For our climate I think the smaller the flowers, the fewer the petals, the better the rose, whether climbing or not. Look for shrub roses, polyanthas and singles. Forget hybrid teas; they get every disease there is. The gobs of petals on "old" roses will turn into wet mush. Single roses usually have very little fragrance but otherwise do very well. Rugosas also do well almost anywhere and can be very fragrant, but need lots of room to ramble. Rosa glauca, aka Rosa rubrifolia, is very pretty, with its blue-tinted ("glaucous") leaves, its deep-pink flowers (no scent) and lots of purplish-red hips in the fall. It is very thorny and will get 6-7 feet tall and gracefully droopy. It also self-sows, so you'll get babies to give to friends.

You can get Cornelia and just about any other rose from Heirloom Roses, in St. Paul, Oregon, where I also bought Dr. Robert F. Korns. I'll never buy a rose anywhere else, unless there's another own-root nursery in Oregon. I recommended their roses for our local community radio's plant sale a few years ago, thinking they'd sell like grande frappuccinos, and Heirloom graciously donated a couple dozen plants. But people didn't understand why they should pay $15.00 for a rose "bush" no taller than the palm of their hand. Unless I stood by the rose table and talked them up, they were passed by like the Frog Prince.

The love they need is little more than a kiss. Transplant one of those small plants to a medium-sized pot, a tallish one with lots of room for long roots if you have one, and the next year the plant will be twice the size of the hybrids you can buy at your local garden center. It will be virus-free and almost entirely resistant to the blackspot that denudes every other rose I've grown. Then put it in the ground and watch it explode into healthy, lush foliage; gorgeous, prolific flower; and fabulous scent.

Clematis Mrs. N. Thompson (see also Joy Creek Nursery, in Scappoose, Oregon) grows fairly low and stays mostly with Dr. Korns.
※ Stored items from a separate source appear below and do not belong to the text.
/-- Settles O6: the class by the fields that give the value, the comparison by whether an operand is a NaN. -/
theorem fclassAndFcmp : Obligations.FclassAndFcmp := by
  unfold Obligations.FclassAndFcmp
  refine ⟨fun s d a t g h => ?_, fun s pd a b c t g h => ?_⟩
  · intro x sign expo frac n
    have below : frac < 2 ^ (t.prec - 1) := Nat.mod_lt _ (Nat.two_pow_pos _)
    have value : t.val x = if expo = 2 * t.bias + 1 then
        if frac = 0 then .inf (decide sign) else .nan (bits x (t.prec - 2) 1 == 0)
      else if expo = 0 then .fin (decide sign) frac (2 - (t.bias : Int) - t.prec)
      else .fin (decide sign) (2 ^ (t.prec - 1) + frac) ((expo : Int) - t.bias - t.prec + 1) := rfl
    have cls : fclass t x = n := by
      rw [fclass, value]
      clear_value expo frac
      by_cases special : expo = 2 * t.bias + 1
      · by_cases infinite : frac = 0 <;> simp [n, special, infinite]
      · by_cases subnormal : expo = 0
        · subst subnormal
          simp [n, below]
        · simp [n, special, subnormal]
    exact next_alu_quiet h (congrArg (fun k => (BitVec.ofNat 64 (2 ^ k), 0)) cls) (anyPoison_one ..)
  · intro va vb un sig v nv u
    have value : fcmp t c (s.iss.snap.num a) (s.iss.snap.num b) = (v, if nv then nvFlag else 0) := by
      by_cases nan : un = true
      · refine (fcmp_nan nan).trans ?_
        change (c == .ne || c == .un, flagIf (c != .eq && c != .ne && c != .un || sig) nvFlag) = _
        cases c <;> simp [v, nv, nan, flagIf]
      · have number : va.isNan = false ∧ vb.isNan = false := by simpa [un] using nan
        obtain ⟨ha, hb⟩ := number
        have quiet : sig = false := by simp [sig, Val.isSig_of_number ha, Val.isSig_of_number hb]
        have ordered : un = false := Bool.eq_false_iff.mpr nan
        refine (fcmp_number ha hb).trans ((congrArg (·, 0) (condHolds_cmpVal c ha hb)).trans ?_)
        cases c <;> simp [v, nv, quiet, ordered]
    refine (next_compare h value rfl).trans (congrArg _ ?_)
    cases [a, b].find? fun r => s.iss.snap.isPoisoned r <;> rfl

/-! ## Transfers (R107 to R110, R112) -/

theorem next_jumpTo_aligned {s : State} {g : PReg} {a : Reg} {k : State → State} (h : s.readyClean g [a])
    (aligned : (s.iss.snap.reg a).toNat % 8 = 0) :
    (.next (guarded g (jumpTo a k) s) : Out) = .next (transfer (s.iss.snap.reg a) (k s)) :=
  congrArg _ ((guarded_ready h.1).trans ((needs_clean h (by simp)).trans (if_pos ((fld_low rfl).trans aligned))))
theorem next_jumpTo_misaligned {s : State} {g : PReg} {a : Reg} {k : State → State} (h : s.readyClean g [a])
    (misaligned : (s.iss.snap.reg a).toNat % 8 ≠ 0) :
    (.next (guarded g (jumpTo a k) s) : Out) = .next (trap { cause := 0x11, va := s.iss.snap.reg a } s) :=
  congrArg _ ((guarded_ready h.1).trans ((needs_clean h (by simp)).trans (if_neg ((fld_low rfl).symm ▸ misaligned))))
theorem execLoop_ready {s : State} {a : Reg} {off : Imm 17} {g : PReg} (h : s.readyClean g [a]) : exec (.loop a off g) s = .next (
    if s.iss.snap.reg a = 0 then s
    else if s.iss.snap.reg a = 1 then writeReg a 0 false s
    else transfer (relTarget s.iss.pc off) (writeReg a (s.iss.snap.reg a - 1) false s)) := by
  refine congrArg _ ((guarded_ready h.1).trans ((needs_clean h (by simp)).trans ?_))
  have last : s.iss.snap.reg a - 1 = 0 ↔ s.iss.snap.reg a = 1 := sub_eq_zero
  simp only [last]
  split
  next => rfl
  next =>
    split
    next one => rw [one]; rfl
    next => rfl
Another Clematis whose name I can't remember now grows through Cornelia. Every year, usually around February, I shovel about an inch of steer or other compost, mixed with a few handfuls of Whitney Farms' 5-5-5 organic fertilizer, around the group. (What happened to the big bags of Whitney Farms? I can only find the boxes, which don't cover much and which are expensive.) A little more Whitney Farms in May, before the soaking rains stop. Once a summer, in a spate of coolish days, I water the whole garden with a Miracle Gro feeder attached to the hose (best to do this in May if you live in warmer climates); and then another handful of Whitney Farms in early September. I'm not rigorous about any of that: I tell you what I've done in the year or two when I think I've taken very good care of this group of plants.

Cornelia and Dr. Korns have been in the ground for about five years, and so far, so beautiful. But I've been optimistic about roses before. In a journal entry dated February 23, 2003, I wrote:

I’m planning the whole bed around “Royal Sunset” because it’s such an incredibly beautiful rose, always met with oohs and aahs, always in bloom and relatively disease free.
The next year, Royal Sunset, bought at a local garden center, was sent to the dump for poor performance.